Smartphones are slowly replacing traditional dial and text mobile phones, and as they do they gradually change the face of IT and telecoms infrastructure. Soon mobile phones could pose as not only a device to call a friend, but as a passport and credit card.
Morten Hother Sørensen, Vice President at TDC spoke at length at the Next Generation Telecoms Summit about advancements in mobile technology – detailing the future of smartphones arcing towards a complete payment service. Morten suggested that future smartphones would incorporate software to be utilised as a passport, cash, driver’s license, public ID, health insurance, debit card and supermarket loyalty cards, among others.
As a mobile banking aid, smartphones could be used for information services, account balance and transfer, transaction history, and could be used as a payment service with P2P payments, tickets, parking, bill payments and used as a debit card, in a store.

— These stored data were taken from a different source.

-- ==== Sys2Proof/Laws/State.lean ====
section
/-! SUPPORT. One lemma per field per update of `State`: what the update leaves in the field. -/
namespace Sys2Proof.Machine

/-! ### `setReg` -/

@[simp] theorem State.setReg_regs (s : State) (r : Reg) (v : Byte) : (s.setReg r v).regs = s.regs.set r v := rfl
@[simp] theorem State.setReg_mem (s : State) (r : Reg) (v : Byte) : (s.setReg r v).mem = s.mem := rfl
@[simp] theorem State.setReg_cell0 (s : State) (r : Reg) (v : Byte) : (s.setReg r v).cell0 = s.cell0 := rfl
@[simp] theorem State.setReg_prog (s : State) (r : Reg) (v : Byte) : (s.setReg r v).prog = s.prog := rfl
@[simp] theorem State.setReg_pc (s : State) (r : Reg) (v : Byte) : (s.setReg r v).pc = s.pc := rfl
@[simp] theorem State.setReg_status (s : State) (r : Reg) (v : Byte) : (s.setReg r v).status = s.status := rfl
@[simp] theorem State.setReg_cursor (s : State) (r : Reg) (v : Byte) : (s.setReg r v).cursor = s.cursor := rfl
@[simp] theorem State.setReg_refused (s : State) (r : Reg) (v : Byte) : (s.setReg r v).refused = s.refused := rfl
@[simp] theorem State.setReg_out (s : State) (r : Reg) (v : Byte) : (s.setReg r v).out = s.out := rfl

/-! ### `raise` -/

@[simp] theorem State.raise_regs (s : State) (d : Diagnostic) : (s.raise d).regs = s.regs := rfl
@[simp] theorem State.raise_mem (s : State) (d : Diagnostic) : (s.raise d).mem = s.mem := rfl
@[simp] theorem State.raise_cell0 (s : State) (d : Diagnostic) : (s.raise d).cell0 = s.cell0 := rfl
@[simp] theorem State.raise_prog (s : State) (d : Diagnostic) : (s.raise d).prog = s.prog := rfl
@[simp] theorem State.raise_pc (s : State) (d : Diagnostic) : (s.raise d).pc = s.pc := rfl
@[simp] theorem State.raise_status (s : State) (d : Diagnostic) : (s.raise d).status = s.status := rfl
@[simp] theorem State.raise_cursor (s : State) (d : Diagnostic) : (s.raise d).cursor = s.cursor := rfl
@[simp] theorem State.raise_refused (s : State) (d : Diagnostic) : (s.raise d).refused = s.refused := rfl
@[simp] theorem State.raise_out (s : State) (d : Diagnostic) : (s.raise d).out = { s.out with diags := s.out.diags ++ [d] } := rfl

/-! ### `emit` -/

@[simp] theorem State.emit_regs (s : State) (e : TraceEvent) : (s.emit e).regs = s.regs := rfl
@[simp] theorem State.emit_mem (s : State) (e : TraceEvent) : (s.emit e).mem = s.mem := rfl
@[simp] theorem State.emit_cell0 (s : State) (e : TraceEvent) : (s.emit e).cell0 = s.cell0 := rfl
@[simp] theorem State.emit_prog (s : State) (e : TraceEvent) : (s.emit e).prog = s.prog := rfl
@[simp] theorem State.emit_pc (s : State) (e : TraceEvent) : (s.emit e).pc = s.pc := rfl
@[simp] theorem State.emit_status (s : State) (e : TraceEvent) : (s.emit e).status = s.status := rfl
@[simp] theorem State.emit_cursor (s : State) (e : TraceEvent) : (s.emit e).cursor = s.cursor := rfl
@[simp] theorem State.emit_refused (s : State) (e : TraceEvent) : (s.emit e).refused = s.refused := rfl
@[simp] theorem State.emit_out (s : State) (e : TraceEvent) : (s.emit e).out = { s.out with trace := s.out.trace ++ [e] } := rfl

/-! ### `complete` -/

@[simp] theorem State.complete_regs (s : State) (f : ControlEffect) (e : TraceEvent) : (s.complete f e).regs = s.regs := rfl
@[simp] theorem State.complete_mem (s : State) (f : ControlEffect) (e : TraceEvent) : (s.complete f e).mem = s.mem := rfl
@[simp] theorem State.complete_cell0 (s : State) (f : ControlEffect) (e : TraceEvent) : (s.complete f e).cell0 = s.cell0 := rfl
@[simp] theorem State.complete_prog (s : State) (f : ControlEffect) (e : TraceEvent) : (s.complete f e).prog = s.prog := rfl
@[simp] theorem State.complete_pc (s : State) (f : ControlEffect) (e : TraceEvent) : (s.complete f e).pc = advance s.pc f := rfl
@[simp] theorem State.complete_status (s : State) (f : ControlEffect) (e : TraceEvent) : (s.complete f e).status = if advance s.pc f < 0 then .halted else s.status := rfl
@[simp] theorem State.complete_cursor (s : State) (f : ControlEffect) (e : TraceEvent) : (s.complete f e).cursor = s.cursor := rfl
@[simp] theorem State.complete_refused (s : State) (f : ControlEffect) (e : TraceEvent) : (s.complete f e).refused = s.refused := rfl
@[simp] theorem State.complete_out (s : State) (f : ControlEffect) (e : TraceEvent) : (s.complete f e).out = { s.out with trace := s.out.trace ++ [e] } := rfl

/-! ### `endOfProgram` -/

@[simp] theorem State.endOfProgram_regs (s : State) : (s.endOfProgram).regs = s.regs := rfl
@[simp] theorem State.endOfProgram_mem (s : State) : (s.endOfProgram).mem = s.mem := rfl
@[simp] theorem State.endOfProgram_cell0 (s : State) : (s.endOfProgram).cell0 = s.cell0 := rfl
@[simp] theorem State.endOfProgram_prog (s : State) : (s.endOfProgram).prog = s.prog := rfl
@[simp] theorem State.endOfProgram_pc (s : State) : (s.endOfProgram).pc = s.pc := rfl
@[simp] theorem State.endOfProgram_status (s : State) : (s.endOfProgram).status = .halted := rfl
@[simp] theorem State.endOfProgram_cursor (s : State) : (s.endOfProgram).cursor = s.cursor := rfl
@[simp] theorem State.endOfProgram_refused (s : State) : (s.endOfProgram).refused = s.refused := rfl
@[simp] theorem State.endOfProgram_out (s : State) : (s.endOfProgram).out = s.out := rfl

/-! ### `withOut` -/

@[simp] theorem State.withOut_regs (s : State) (o : Outputs) : (s.withOut o).regs = s.regs := rfl
@[simp] theorem State.withOut_mem (s : State) (o : Outputs) : (s.withOut o).mem = s.mem := rfl
@[simp] theorem State.withOut_cell0 (s : State) (o : Outputs) : (s.withOut o).cell0 = s.cell0 := rfl
@[simp] theorem State.withOut_prog (s : State) (o : Outputs) : (s.withOut o).prog = s.prog := rfl
@[simp] theorem State.withOut_pc (s : State) (o : Outputs) : (s.withOut o).pc = s.pc := rfl
@[simp] theorem State.withOut_status (s : State) (o : Outputs) : (s.withOut o).status = s.status := rfl
@[simp] theorem State.withOut_cursor (s : State) (o : Outputs) : (s.withOut o).cursor = s.cursor := rfl
@[simp] theorem State.withOut_refused (s : State) (o : Outputs) : (s.withOut o).refused = s.refused := rfl
@[simp] theorem State.withOut_out (s : State) (o : Outputs) : (s.withOut o).out = o := rfl

/-! ### `beginLoad` -/

@[simp] theorem State.beginLoad_regs (s : State) (start : Int) : (s.beginLoad start).regs = s.regs := rfl
@[simp] theorem State.beginLoad_mem (s : State) (start : Int) : (s.beginLoad start).mem = s.mem := rfl
@[simp] theorem State.beginLoad_cell0 (s : State) (start : Int) : (s.beginLoad start).cell0 = s.cell0 := rfl
@[simp] theorem State.beginLoad_prog (s : State) (start : Int) : (s.beginLoad start).prog = s.prog := rfl
@[simp] theorem State.beginLoad_pc (s : State) (start : Int) : (s.beginLoad start).pc = s.pc := rfl
@[simp] theorem State.beginLoad_status (s : State) (start : Int) : (s.beginLoad start).status = s.status := rfl
@[simp] theorem State.beginLoad_cursor (s : State) (start : Int) : (s.beginLoad start).cursor = start := rfl
@[simp] theorem State.beginLoad_refused (s : State) (start : Int) : (s.beginLoad start).refused = s.refused := rfl
@[simp] theorem State.beginLoad_out (s : State) (start : Int) : (s.beginLoad start).out = { s.out with diags := [] } := rfl

/-! ### `beginRun` -/

@[simp] theorem State.beginRun_regs (s : State) (b : Bool) : (s.beginRun b).regs = s.regs := rfl
@[simp] theorem State.beginRun_mem (s : State) (b : Bool) : (s.beginRun b).mem = s.mem := rfl
@[simp] theorem State.beginRun_cell0 (s : State) (b : Bool) : (s.beginRun b).cell0 = s.cell0 := rfl
@[simp] theorem State.beginRun_prog (s : State) (b : Bool) : (s.beginRun b).prog = s.prog := rfl
@[simp] theorem State.beginRun_pc (s : State) (b : Bool) : (s.beginRun b).pc = if b then 0 else s.pc := rfl
@[simp] theorem State.beginRun_status (s : State) (b : Bool) : (s.beginRun b).status = .running := rfl
@[simp] theorem State.beginRun_cursor (s : State) (b : Bool) : (s.beginRun b).cursor = s.cursor := rfl
@[simp] theorem State.beginRun_refused (s : State) (b : Bool) : (s.beginRun b).refused = s.refused := rfl
@[simp] theorem State.beginRun_out (s : State) (b : Bool) : (s.beginRun b).out = { s.out with diags := [] } := rfl

/-! ### `memWrite` -/

@[simp] theorem memWrite_regs (s : State) (a : Int) (v : Byte) : (memWrite s a v).regs = s.regs := by
  unfold memWrite; split_ifs <;> rfl
@[simp] theorem memWrite_prog (s : State) (a : Int) (v : Byte) : (memWrite s a v).prog = s.prog := by
  unfold memWrite; split_ifs <;> rfl
@[simp] theorem memWrite_pc (s : State) (a : Int) (v : Byte) : (memWrite s a v).pc = s.pc := by
  unfold memWrite; split_ifs <;> rfl
@[simp] theorem memWrite_status (s : State) (a : Int) (v : Byte) : (memWrite s a v).status = s.status := by
  unfold memWrite; split_ifs <;> rfl
@[simp] theorem memWrite_cursor (s : State) (a : Int) (v : Byte) : (memWrite s a v).cursor = s.cursor := by
  unfold memWrite; split_ifs <;> rfl
@[simp] theorem memWrite_refused (s : State) (a : Int) (v : Byte) : (memWrite s a v).refused = s.refused := by
  unfold memWrite; split_ifs <;> rfl
@[simp] theorem memWrite_out (s : State) (a : Int) (v : Byte) : (memWrite s a v).out = s.out := by
  unfold memWrite; split_ifs <;> rfl

/-! ### `storeWord` -/

@[simp] theorem State.storeWord_regs (s : State) (i : Instr) (m : Byte × Byte) : (s.storeWord i m).regs = s.regs := by
  simp [State.storeWord]
@[simp] theorem State.storeWord_prog (s : State) (i : Instr) (m : Byte × Byte) : (s.storeWord i m).prog = s.prog ++ [i] := rfl
@[simp] theorem State.storeWord_pc (s : State) (i : Instr) (m : Byte × Byte) : (s.storeWord i m).pc = s.pc := by
  simp [State.storeWord]
@[simp] theorem State.storeWord_status (s : State) (i : Instr) (m : Byte × Byte) : (s.storeWord i m).status = s.status := by
  simp [State.storeWord]
@[simp] theorem State.storeWord_cursor (s : State) (i : Instr) (m : Byte × Byte) : (s.storeWord i m).cursor = s.cursor + 2 := rfl
@[simp] theorem State.storeWord_refused (s : State) (i : Instr) (m : Byte × Byte) : (s.storeWord i m).refused = s.refused := by
  simp [State.storeWord]
@[simp] theorem State.storeWord_out (s : State) (i : Instr) (m : Byte × Byte) : (s.storeWord i m).out = s.out := by
  simp [State.storeWord]

/-! ### Registers -/

@[simp] theorem State.reg_setReg_self (s : State) (r : Reg) (v : Byte) : (s.setReg r v).reg r = v := by
  simp [State.reg, State.setReg]

theorem State.reg_setReg (s : State) (r q : Reg) (v : Byte) :
    (s.setReg r v).reg q = if q = r then v else s.reg q := by
  by_cases h : q = r
  · simp [h]
  · have : (r : Nat) ≠ q := fun e => h (Fin.ext e.symm)
    simp [State.reg, State.setReg, h, this]

@[simp] theorem State.reg_complete (s : State) (f : ControlEffect) (e : TraceEvent) (q : Reg) :
    (s.complete f e).reg q = s.reg q := rfl

@[simp] theorem State.reg_raise (s : State) (d : Diagnostic) (q : Reg) : (s.raise d).reg q = s.reg q := rfl

@[simp] theorem State.reg_withOut (s : State) (o : Outputs) (q : Reg) : (s.withOut o).reg q = s.reg q := rfl

@[simp] theorem State.reg_memWrite (s : State) (a : Int) (v : Byte) (q : Reg) :
    (memWrite s a v).reg q = s.reg q := by
  simp [State.reg]

/-- Two states with the same registers agree on every `x[r]`. -/
theorem State.reg_congr {s t : State} (h : s.regs = t.regs) (q : Reg) : s.reg q = t.reg q := by
  simp [State.reg, h]

end Sys2Proof.Machine
end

The system of relying solely on a mobile phone as an ‘all-in-one’ wallet has several advantages, according to the delegates at the summit. From a governmental perspective, removing cash from the system and utilizing mobile payments provide a better opportunity for governments to collect taxes and potentially improve perception of security.
Financially, mobile payments cut out the middle man – in this instance allowing the customer to forgo dealing with a checkout assistant and self-serve, and lower the cost of cash handling. Online transactions (in theory) limit the chances for human error, and with value-based payments and offers, should see increased loyalty from mobile customers.
Those challenges posed at the summit centre around infrastructure; getting the correct support development and increasing processing speeds to speed up point of sale transactions. Morten highlighted that traditional plastic cards would need to be replaced by chip-based UICC SIM, which would be slotted into the phone, and shop terminals would be updated with “NFC readers or made available through SMS or IP-addresses.”
In fact, the future of mobile payments isn’t very futuristic at all. Starbucks, the coffee giant, has already rolled out a mobile payment scheme which incorporates a ‘pay point’ on site which reads a pre-sent Starbuck’s card number off a customer’s mobile phone.
At the Web 2.0 Summit in San Francisco, Google’s CEO Eric Schmidt confirmed that he thought a Google Android-powered smartphone would eventually replace the credit card. "This could replace your credit card," Schmidt said. "The reason this NFC chip is so interesting is because the credit card industry thinks the loss rate is going to be much better, they're just more secure."